*Work task*
Would you reproduce exactly the lines below from the one holding "structure RegDef where" through the one holding "let i2 := if", inclusive, and no others?

*Saved data entries*
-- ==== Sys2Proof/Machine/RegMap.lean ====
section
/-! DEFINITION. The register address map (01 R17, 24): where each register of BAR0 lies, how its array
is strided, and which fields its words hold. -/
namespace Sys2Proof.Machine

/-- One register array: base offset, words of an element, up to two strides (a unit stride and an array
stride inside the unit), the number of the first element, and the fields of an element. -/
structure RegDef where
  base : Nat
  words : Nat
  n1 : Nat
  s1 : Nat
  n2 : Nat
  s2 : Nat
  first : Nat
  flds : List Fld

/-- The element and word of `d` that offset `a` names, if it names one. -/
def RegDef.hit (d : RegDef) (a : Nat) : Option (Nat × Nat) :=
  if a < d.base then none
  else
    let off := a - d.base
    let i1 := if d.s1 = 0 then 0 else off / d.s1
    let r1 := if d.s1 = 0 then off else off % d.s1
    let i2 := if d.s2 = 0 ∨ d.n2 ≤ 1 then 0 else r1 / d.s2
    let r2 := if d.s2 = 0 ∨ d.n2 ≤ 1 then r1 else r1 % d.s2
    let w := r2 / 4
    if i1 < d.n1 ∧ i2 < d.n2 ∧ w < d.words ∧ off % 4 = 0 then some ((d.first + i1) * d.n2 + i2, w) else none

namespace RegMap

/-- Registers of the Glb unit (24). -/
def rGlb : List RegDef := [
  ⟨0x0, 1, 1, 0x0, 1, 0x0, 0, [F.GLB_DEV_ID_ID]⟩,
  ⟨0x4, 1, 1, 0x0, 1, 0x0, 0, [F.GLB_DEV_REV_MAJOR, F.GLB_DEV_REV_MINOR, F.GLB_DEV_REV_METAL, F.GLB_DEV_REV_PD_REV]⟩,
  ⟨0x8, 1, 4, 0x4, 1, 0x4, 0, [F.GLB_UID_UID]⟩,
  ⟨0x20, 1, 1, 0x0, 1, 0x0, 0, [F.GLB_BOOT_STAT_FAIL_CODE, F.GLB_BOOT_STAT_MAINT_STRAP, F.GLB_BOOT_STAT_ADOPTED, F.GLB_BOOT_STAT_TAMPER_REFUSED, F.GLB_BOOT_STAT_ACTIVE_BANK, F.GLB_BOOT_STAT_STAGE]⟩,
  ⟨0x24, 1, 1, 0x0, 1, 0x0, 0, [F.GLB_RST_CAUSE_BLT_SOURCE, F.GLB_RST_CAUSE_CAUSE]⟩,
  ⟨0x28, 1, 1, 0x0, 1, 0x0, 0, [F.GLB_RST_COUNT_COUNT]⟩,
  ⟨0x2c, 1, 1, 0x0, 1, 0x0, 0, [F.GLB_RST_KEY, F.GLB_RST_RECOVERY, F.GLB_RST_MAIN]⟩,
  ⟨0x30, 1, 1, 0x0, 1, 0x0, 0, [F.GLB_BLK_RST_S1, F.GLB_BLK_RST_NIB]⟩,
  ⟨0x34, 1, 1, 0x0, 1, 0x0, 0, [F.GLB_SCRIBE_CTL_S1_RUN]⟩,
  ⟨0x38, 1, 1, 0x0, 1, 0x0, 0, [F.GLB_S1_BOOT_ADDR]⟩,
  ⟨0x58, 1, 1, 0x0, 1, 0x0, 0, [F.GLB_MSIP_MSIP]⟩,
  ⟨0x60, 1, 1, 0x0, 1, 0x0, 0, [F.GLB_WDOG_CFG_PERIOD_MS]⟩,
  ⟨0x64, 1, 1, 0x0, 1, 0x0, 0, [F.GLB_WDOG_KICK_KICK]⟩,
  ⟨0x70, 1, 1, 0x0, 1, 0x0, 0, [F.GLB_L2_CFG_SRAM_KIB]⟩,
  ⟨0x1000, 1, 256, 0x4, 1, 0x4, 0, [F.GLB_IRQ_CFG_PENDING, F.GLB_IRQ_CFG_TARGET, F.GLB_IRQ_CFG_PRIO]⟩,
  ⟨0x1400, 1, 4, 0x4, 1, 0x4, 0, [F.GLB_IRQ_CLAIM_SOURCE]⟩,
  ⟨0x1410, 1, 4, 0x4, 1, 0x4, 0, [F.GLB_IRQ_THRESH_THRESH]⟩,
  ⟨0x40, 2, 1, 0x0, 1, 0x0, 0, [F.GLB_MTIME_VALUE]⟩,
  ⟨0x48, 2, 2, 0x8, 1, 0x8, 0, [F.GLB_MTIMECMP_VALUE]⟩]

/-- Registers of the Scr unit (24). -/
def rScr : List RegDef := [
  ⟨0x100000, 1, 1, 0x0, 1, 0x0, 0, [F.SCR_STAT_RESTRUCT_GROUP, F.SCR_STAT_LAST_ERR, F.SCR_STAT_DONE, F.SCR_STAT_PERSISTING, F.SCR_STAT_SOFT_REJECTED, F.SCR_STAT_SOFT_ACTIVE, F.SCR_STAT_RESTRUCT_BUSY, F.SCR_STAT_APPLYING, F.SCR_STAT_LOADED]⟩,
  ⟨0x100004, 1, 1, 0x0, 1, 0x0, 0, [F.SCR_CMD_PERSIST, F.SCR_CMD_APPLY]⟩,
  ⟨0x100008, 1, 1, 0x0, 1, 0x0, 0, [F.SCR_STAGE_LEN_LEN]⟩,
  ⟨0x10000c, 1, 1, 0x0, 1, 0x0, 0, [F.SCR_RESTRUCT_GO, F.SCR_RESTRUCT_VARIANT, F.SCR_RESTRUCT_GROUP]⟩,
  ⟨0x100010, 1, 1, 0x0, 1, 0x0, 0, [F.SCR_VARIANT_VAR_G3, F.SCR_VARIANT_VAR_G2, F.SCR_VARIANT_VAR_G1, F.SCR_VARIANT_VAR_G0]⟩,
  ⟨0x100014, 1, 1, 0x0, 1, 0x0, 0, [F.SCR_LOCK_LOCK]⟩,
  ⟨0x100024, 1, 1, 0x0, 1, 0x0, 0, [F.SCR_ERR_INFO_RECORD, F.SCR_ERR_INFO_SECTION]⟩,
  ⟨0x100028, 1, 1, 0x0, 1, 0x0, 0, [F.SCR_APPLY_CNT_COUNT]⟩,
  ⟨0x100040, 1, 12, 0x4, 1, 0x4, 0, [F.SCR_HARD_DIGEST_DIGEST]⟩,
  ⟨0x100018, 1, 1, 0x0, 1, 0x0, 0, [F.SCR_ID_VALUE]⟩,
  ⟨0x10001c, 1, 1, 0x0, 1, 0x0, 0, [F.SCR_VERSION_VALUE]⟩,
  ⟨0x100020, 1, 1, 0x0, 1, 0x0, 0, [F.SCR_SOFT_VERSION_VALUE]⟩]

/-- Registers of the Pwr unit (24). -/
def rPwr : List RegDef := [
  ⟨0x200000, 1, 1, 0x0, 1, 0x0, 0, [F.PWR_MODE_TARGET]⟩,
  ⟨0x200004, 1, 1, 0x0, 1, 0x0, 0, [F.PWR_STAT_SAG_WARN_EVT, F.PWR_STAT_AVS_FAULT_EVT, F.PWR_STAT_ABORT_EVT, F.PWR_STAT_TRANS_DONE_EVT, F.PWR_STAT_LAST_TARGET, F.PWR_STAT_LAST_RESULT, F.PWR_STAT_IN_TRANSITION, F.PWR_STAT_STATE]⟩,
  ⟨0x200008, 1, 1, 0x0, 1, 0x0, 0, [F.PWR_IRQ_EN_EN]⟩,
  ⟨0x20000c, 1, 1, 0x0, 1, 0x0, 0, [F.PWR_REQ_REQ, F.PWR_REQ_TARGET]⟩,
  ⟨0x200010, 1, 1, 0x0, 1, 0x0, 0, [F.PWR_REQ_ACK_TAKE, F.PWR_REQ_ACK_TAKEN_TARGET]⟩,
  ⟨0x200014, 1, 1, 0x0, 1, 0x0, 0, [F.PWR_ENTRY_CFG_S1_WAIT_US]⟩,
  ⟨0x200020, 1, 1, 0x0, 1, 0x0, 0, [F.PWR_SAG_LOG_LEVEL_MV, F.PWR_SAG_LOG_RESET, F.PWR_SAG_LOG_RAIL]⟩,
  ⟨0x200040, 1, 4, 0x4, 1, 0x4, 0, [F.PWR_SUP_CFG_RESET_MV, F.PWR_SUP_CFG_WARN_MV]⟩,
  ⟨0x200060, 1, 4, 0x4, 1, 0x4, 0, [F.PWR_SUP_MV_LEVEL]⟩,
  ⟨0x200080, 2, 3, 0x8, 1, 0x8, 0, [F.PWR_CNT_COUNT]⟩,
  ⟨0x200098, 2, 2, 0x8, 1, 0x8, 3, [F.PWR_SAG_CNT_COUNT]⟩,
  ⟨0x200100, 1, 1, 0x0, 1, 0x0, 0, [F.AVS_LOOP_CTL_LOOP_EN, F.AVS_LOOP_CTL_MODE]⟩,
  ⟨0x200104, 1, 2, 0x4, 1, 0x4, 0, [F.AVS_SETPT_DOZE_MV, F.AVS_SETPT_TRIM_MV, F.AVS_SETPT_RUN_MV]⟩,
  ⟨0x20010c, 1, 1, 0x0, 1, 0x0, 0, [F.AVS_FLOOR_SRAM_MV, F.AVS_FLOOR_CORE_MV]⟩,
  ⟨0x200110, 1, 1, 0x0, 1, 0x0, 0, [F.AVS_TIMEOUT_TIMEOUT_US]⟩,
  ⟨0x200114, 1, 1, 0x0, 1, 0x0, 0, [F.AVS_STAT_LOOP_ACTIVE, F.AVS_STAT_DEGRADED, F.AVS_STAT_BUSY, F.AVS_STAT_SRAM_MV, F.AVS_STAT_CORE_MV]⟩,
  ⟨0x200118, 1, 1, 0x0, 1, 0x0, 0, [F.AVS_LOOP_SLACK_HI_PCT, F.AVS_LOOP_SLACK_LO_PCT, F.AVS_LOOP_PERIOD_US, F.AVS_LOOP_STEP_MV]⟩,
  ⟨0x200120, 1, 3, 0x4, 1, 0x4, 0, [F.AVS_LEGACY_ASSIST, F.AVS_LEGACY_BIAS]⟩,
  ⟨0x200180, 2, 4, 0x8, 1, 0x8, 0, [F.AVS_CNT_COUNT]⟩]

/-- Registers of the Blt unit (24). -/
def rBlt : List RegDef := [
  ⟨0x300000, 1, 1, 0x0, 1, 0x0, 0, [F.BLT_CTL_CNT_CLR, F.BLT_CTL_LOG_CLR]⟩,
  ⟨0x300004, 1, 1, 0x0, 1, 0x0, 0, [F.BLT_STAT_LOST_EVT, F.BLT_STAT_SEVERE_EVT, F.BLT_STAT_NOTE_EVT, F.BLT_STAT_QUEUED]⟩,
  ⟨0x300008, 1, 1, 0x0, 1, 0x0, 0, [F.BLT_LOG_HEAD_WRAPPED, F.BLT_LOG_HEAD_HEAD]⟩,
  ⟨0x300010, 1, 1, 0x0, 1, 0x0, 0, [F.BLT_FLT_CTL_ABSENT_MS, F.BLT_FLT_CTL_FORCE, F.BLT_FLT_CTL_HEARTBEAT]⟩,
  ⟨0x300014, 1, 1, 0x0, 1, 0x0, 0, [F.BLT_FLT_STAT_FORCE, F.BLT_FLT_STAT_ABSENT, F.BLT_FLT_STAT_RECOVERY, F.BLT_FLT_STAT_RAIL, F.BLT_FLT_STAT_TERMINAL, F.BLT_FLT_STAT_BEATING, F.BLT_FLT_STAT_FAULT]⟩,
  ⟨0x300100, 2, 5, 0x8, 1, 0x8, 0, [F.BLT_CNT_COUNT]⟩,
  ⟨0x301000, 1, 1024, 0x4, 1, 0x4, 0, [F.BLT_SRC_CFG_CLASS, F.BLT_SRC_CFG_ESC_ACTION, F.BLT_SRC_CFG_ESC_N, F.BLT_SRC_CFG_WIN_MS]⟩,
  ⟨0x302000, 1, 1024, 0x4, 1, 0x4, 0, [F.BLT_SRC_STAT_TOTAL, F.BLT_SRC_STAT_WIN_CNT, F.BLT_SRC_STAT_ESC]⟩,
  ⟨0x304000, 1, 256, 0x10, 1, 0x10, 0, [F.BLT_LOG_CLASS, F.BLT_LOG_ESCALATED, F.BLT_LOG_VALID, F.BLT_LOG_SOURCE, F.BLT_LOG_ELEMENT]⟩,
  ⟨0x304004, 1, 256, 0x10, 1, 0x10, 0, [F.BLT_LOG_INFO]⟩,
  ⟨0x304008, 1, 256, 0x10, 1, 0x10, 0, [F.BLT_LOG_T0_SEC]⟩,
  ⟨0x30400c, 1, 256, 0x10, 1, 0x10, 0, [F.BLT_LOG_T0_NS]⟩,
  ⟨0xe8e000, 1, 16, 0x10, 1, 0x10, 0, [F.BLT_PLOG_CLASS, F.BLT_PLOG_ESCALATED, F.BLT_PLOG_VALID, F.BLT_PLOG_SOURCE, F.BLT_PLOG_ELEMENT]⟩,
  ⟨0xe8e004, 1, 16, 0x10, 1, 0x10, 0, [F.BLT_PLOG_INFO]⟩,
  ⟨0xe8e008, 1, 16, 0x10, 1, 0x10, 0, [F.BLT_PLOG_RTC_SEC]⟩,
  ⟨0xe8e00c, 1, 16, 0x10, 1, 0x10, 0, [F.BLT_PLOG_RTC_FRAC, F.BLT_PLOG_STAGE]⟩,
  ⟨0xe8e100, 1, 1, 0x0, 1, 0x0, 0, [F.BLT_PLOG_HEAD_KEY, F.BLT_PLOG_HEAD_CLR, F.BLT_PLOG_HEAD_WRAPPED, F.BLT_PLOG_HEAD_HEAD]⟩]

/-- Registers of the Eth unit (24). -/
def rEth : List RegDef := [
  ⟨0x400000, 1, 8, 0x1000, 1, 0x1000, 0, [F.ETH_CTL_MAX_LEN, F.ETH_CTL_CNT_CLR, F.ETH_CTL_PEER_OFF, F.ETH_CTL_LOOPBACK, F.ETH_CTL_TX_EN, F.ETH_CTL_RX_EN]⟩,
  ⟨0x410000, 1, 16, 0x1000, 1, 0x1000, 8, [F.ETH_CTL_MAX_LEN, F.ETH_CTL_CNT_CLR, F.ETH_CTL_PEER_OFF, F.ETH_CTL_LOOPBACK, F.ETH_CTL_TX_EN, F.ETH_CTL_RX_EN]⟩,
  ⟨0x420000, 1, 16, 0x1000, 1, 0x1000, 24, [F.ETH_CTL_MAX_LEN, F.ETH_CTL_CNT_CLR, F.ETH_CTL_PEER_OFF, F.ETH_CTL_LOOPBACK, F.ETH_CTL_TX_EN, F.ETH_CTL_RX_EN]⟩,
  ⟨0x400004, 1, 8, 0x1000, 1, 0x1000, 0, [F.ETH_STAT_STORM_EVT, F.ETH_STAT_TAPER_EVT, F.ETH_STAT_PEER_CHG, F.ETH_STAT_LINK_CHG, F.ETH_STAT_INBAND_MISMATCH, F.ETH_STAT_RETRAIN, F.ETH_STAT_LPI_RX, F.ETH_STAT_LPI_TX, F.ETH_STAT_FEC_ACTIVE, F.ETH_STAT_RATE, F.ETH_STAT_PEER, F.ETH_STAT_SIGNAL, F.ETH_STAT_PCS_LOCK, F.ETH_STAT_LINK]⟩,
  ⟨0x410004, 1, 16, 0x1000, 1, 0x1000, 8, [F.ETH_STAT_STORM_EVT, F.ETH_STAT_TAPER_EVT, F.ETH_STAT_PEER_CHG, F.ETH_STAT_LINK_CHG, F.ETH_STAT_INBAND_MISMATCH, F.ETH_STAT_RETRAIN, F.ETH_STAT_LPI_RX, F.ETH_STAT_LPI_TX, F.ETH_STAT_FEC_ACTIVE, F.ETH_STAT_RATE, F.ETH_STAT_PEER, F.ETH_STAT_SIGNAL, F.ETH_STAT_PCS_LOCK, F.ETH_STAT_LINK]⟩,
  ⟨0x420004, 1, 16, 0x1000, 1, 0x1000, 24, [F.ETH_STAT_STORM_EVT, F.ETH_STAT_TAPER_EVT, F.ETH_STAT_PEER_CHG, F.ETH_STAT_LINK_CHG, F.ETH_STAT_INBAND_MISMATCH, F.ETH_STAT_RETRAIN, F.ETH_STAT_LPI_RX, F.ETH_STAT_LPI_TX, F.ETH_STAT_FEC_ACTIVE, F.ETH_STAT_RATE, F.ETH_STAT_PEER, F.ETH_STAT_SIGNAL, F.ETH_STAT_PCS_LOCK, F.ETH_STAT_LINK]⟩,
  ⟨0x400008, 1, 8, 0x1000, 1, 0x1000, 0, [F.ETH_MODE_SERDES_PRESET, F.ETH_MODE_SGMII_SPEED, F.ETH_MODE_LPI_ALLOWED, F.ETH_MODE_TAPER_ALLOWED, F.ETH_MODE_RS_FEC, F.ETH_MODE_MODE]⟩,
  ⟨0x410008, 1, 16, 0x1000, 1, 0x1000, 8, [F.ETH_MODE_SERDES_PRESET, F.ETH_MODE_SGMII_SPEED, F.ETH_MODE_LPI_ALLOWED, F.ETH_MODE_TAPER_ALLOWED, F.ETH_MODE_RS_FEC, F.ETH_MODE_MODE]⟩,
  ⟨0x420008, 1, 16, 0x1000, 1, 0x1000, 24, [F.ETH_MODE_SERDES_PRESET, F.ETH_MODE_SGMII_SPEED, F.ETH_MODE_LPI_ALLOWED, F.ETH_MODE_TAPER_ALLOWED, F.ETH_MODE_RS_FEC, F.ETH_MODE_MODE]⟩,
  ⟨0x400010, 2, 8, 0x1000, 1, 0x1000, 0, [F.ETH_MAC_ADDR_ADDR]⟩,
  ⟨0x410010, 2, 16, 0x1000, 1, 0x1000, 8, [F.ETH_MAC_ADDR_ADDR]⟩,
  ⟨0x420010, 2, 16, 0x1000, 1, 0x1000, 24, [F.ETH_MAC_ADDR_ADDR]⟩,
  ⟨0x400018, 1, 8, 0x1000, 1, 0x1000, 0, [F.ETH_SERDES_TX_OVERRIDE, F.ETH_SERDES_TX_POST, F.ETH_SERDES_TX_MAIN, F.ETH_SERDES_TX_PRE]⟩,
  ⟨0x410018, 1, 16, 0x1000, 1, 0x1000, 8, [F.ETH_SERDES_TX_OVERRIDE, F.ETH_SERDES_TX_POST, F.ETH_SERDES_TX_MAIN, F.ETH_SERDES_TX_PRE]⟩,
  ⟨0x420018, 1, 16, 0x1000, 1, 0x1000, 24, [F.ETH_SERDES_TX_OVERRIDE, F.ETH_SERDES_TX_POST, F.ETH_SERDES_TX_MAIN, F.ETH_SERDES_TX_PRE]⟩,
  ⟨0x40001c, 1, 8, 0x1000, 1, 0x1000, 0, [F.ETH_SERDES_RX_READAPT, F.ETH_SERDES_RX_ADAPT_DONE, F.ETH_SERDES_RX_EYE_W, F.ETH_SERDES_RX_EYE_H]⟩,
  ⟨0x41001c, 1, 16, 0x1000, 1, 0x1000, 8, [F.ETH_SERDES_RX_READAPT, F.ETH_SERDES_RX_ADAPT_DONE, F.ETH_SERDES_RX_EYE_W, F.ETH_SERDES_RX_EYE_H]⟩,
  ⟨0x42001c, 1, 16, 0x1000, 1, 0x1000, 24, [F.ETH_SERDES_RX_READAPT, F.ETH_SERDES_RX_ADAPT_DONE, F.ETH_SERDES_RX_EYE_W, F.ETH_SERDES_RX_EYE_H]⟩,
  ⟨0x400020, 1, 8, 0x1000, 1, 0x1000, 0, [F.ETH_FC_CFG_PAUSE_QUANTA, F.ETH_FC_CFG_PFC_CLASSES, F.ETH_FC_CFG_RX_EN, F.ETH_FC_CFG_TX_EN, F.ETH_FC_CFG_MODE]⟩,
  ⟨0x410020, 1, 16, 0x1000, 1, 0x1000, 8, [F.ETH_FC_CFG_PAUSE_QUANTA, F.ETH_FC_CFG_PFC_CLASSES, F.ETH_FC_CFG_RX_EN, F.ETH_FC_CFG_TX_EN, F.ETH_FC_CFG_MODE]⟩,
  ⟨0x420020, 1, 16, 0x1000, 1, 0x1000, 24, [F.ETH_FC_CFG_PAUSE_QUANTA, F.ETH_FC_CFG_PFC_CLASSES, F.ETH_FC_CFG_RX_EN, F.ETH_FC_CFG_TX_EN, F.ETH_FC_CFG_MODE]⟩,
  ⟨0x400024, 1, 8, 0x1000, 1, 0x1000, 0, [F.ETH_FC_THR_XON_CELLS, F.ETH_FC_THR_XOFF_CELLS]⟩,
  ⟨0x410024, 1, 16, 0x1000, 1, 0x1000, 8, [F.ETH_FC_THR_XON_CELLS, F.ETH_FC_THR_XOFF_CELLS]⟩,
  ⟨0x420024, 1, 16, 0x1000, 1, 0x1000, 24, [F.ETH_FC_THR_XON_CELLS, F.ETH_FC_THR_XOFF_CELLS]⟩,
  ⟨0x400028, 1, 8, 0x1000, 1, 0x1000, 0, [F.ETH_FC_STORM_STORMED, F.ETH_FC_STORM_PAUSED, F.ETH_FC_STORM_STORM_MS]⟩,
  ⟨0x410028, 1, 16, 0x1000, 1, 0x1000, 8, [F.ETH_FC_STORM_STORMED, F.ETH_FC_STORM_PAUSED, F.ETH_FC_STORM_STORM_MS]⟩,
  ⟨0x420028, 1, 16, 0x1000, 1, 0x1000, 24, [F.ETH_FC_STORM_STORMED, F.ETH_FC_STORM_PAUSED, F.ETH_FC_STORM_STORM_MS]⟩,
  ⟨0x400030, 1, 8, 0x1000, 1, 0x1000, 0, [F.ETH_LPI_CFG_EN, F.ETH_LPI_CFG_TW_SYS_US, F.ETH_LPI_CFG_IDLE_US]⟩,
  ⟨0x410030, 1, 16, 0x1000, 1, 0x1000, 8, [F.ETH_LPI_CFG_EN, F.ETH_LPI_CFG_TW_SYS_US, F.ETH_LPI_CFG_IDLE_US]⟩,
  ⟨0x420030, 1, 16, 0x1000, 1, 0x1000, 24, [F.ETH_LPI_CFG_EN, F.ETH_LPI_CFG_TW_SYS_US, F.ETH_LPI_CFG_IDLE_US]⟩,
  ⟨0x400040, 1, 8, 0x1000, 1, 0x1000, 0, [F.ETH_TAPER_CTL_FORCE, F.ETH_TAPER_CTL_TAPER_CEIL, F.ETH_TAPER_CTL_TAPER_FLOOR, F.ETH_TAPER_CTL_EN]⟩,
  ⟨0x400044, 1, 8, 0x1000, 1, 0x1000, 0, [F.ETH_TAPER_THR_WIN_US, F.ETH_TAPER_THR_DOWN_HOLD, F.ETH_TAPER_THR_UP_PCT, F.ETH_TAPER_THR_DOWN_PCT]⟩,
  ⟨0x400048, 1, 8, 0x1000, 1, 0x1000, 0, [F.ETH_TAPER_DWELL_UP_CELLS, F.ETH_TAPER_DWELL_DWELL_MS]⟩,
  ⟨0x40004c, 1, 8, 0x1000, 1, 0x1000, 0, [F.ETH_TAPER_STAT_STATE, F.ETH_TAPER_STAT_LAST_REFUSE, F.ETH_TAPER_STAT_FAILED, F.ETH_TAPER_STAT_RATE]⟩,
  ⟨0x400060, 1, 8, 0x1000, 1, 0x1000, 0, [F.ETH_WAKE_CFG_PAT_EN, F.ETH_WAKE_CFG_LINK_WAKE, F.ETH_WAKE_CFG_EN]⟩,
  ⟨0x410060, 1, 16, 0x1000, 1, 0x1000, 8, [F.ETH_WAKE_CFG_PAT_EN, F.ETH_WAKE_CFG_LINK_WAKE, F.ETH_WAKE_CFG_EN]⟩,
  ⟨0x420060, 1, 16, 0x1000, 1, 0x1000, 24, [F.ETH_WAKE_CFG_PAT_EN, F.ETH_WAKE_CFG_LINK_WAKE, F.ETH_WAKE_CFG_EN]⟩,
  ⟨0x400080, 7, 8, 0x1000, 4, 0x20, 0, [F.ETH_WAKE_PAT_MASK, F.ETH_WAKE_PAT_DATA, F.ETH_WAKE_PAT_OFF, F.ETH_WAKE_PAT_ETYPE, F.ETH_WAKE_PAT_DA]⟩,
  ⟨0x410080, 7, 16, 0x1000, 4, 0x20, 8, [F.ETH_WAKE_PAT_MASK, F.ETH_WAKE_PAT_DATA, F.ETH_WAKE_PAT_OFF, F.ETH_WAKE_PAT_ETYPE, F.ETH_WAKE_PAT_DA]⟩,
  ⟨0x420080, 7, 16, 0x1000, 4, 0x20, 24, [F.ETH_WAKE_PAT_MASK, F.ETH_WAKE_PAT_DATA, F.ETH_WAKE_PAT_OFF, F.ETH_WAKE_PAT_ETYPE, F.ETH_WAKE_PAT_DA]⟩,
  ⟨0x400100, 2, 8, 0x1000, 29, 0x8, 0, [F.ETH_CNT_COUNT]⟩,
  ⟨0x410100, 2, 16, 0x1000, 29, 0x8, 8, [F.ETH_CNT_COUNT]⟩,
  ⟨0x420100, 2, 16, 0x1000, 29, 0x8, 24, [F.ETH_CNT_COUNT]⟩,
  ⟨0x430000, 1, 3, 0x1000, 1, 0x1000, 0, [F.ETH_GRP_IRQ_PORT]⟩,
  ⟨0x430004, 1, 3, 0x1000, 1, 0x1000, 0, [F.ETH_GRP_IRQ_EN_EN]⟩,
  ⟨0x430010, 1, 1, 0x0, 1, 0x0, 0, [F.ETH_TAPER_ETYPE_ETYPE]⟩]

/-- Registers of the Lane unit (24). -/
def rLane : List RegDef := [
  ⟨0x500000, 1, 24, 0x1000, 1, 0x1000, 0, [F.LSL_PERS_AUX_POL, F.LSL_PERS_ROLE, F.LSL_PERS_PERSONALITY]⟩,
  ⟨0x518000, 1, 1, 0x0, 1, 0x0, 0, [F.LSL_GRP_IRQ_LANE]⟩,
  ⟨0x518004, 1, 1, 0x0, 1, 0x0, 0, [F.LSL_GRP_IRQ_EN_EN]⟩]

*Solved problem*
structure RegDef where
  base : Nat
  words : Nat
  n1 : Nat
  s1 : Nat
  n2 : Nat
  s2 : Nat
  first : Nat
  flds : List Fld

/-- The element and word of `d` that offset `a` names, if it names one. -/
def RegDef.hit (d : RegDef) (a : Nat) : Option (Nat × Nat) :=
  if a < d.base then none
  else
    let off := a - d.base
    let i1 := if d.s1 = 0 then 0 else off / d.s1
    let r1 := if d.s1 = 0 then off else off % d.s1
    let i2 := if d.s2 = 0 ∨ d.n2 ≤ 1 then 0 else r1 / d.s2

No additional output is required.